INSTRUCTIONS FOR THE TASK
Your task is to copy the lines of the data below from the line holding "of those that" through the line holding "v.op < 0xF0", inclusive, exactly and with nothing added.

DATASET EXTRACT
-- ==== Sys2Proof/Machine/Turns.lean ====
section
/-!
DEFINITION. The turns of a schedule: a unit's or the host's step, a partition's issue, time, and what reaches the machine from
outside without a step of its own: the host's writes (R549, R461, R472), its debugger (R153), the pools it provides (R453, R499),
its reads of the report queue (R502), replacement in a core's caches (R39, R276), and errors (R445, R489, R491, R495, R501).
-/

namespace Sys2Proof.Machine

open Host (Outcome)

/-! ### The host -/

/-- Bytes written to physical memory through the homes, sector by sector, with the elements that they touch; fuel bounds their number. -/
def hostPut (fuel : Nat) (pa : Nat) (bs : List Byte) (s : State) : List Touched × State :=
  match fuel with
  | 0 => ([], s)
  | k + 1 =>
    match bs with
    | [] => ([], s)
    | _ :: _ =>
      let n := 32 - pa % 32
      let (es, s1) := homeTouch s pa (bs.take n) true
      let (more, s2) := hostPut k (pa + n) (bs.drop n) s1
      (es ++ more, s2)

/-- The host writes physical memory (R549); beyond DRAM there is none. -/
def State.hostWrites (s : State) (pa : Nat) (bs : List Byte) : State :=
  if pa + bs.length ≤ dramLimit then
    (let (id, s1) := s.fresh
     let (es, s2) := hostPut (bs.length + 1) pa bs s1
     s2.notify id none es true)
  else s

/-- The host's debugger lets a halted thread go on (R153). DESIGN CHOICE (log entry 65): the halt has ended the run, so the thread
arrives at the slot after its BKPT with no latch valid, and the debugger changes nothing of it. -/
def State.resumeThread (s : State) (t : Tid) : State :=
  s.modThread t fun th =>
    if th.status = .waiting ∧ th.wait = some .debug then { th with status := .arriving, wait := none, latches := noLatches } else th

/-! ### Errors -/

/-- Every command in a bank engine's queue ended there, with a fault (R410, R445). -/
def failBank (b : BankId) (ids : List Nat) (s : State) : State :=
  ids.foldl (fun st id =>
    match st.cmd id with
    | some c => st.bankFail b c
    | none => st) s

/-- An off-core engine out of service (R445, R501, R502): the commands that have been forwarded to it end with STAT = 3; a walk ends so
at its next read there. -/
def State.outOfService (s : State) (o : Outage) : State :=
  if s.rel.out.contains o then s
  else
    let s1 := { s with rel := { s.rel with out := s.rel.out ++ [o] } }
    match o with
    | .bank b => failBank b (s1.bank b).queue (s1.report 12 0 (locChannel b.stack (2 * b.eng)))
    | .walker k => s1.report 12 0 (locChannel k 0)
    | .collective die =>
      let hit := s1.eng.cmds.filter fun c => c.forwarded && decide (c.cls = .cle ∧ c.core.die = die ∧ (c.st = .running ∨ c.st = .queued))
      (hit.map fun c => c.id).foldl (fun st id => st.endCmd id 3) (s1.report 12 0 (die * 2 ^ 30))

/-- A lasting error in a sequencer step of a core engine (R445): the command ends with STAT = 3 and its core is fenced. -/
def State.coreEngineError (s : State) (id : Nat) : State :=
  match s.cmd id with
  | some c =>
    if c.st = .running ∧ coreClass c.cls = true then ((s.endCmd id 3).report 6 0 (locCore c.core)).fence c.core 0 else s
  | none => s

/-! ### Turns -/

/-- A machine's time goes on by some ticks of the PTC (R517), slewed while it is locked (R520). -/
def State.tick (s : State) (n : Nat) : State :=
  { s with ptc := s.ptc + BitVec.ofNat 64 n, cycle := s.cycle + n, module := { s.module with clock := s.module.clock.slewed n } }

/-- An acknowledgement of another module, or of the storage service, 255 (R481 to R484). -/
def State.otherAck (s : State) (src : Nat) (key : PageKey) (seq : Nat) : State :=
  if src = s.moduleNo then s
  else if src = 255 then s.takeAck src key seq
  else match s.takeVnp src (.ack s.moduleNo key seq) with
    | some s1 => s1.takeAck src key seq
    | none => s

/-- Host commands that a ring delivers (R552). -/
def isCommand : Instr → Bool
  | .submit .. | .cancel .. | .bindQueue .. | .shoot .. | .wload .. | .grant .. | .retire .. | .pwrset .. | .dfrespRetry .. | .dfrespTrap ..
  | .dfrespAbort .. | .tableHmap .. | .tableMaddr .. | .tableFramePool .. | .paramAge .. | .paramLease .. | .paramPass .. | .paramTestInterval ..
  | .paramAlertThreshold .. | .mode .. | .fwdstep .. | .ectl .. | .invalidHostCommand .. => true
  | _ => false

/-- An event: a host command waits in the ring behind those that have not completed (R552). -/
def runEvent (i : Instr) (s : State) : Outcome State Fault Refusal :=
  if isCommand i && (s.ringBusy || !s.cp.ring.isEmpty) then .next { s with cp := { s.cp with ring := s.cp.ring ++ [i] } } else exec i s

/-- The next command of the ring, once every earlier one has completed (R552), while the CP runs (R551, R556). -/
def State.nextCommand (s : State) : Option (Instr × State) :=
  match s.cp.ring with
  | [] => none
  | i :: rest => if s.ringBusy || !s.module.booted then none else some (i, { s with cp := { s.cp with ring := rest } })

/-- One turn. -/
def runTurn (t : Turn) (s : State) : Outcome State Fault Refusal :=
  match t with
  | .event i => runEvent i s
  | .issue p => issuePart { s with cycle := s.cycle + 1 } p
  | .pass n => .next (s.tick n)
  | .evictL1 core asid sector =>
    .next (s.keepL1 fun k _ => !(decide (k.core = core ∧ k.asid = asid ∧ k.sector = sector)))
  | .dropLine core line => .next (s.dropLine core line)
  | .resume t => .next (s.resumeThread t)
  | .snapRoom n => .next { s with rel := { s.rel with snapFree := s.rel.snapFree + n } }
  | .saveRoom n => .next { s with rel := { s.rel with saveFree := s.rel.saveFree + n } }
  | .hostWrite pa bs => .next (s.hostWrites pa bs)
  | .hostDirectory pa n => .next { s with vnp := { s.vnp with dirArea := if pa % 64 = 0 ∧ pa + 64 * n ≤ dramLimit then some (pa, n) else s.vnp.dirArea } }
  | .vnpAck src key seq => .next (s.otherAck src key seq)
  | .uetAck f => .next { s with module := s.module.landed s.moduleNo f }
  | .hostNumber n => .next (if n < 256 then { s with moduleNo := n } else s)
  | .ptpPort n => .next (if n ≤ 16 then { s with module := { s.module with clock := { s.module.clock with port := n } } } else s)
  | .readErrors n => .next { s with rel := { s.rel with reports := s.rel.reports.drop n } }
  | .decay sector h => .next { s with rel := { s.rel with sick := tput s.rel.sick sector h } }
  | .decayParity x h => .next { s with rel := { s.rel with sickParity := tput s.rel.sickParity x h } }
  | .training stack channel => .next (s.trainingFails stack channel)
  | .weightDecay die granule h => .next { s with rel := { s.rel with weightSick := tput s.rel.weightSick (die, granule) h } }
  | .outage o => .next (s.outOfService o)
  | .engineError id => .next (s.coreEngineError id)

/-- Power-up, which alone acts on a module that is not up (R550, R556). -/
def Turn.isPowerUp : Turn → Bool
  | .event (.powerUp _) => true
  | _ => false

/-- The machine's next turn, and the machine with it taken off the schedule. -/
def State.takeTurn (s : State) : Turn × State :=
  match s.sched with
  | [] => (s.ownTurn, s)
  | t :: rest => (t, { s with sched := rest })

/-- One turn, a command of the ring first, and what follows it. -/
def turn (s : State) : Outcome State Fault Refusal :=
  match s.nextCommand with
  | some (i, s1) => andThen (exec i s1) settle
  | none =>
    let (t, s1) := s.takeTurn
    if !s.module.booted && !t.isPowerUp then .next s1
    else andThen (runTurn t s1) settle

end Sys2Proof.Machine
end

...

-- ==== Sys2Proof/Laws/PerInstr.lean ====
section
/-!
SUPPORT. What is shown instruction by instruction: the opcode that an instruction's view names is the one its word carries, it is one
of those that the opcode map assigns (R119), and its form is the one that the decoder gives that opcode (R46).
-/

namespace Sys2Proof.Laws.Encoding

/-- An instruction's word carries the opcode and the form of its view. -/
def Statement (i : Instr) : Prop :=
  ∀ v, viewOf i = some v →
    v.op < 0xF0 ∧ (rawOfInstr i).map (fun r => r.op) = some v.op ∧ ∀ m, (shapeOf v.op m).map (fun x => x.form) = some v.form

FINISHED EXERCISE
of those that the opcode map assigns (R119), and its form is the one that the decoder gives that opcode (R46).
-/

namespace Sys2Proof.Laws.Encoding

/-- An instruction's word carries the opcode and the form of its view. -/
def Statement (i : Instr) : Prop :=
  ∀ v, viewOf i = some v →
    v.op < 0xF0 ∧ (rawOfInstr i).map (fun r => r.op) = some v.op ∧ ∀ m, (shapeOf v.op m).map (fun x => x.form) = some v.form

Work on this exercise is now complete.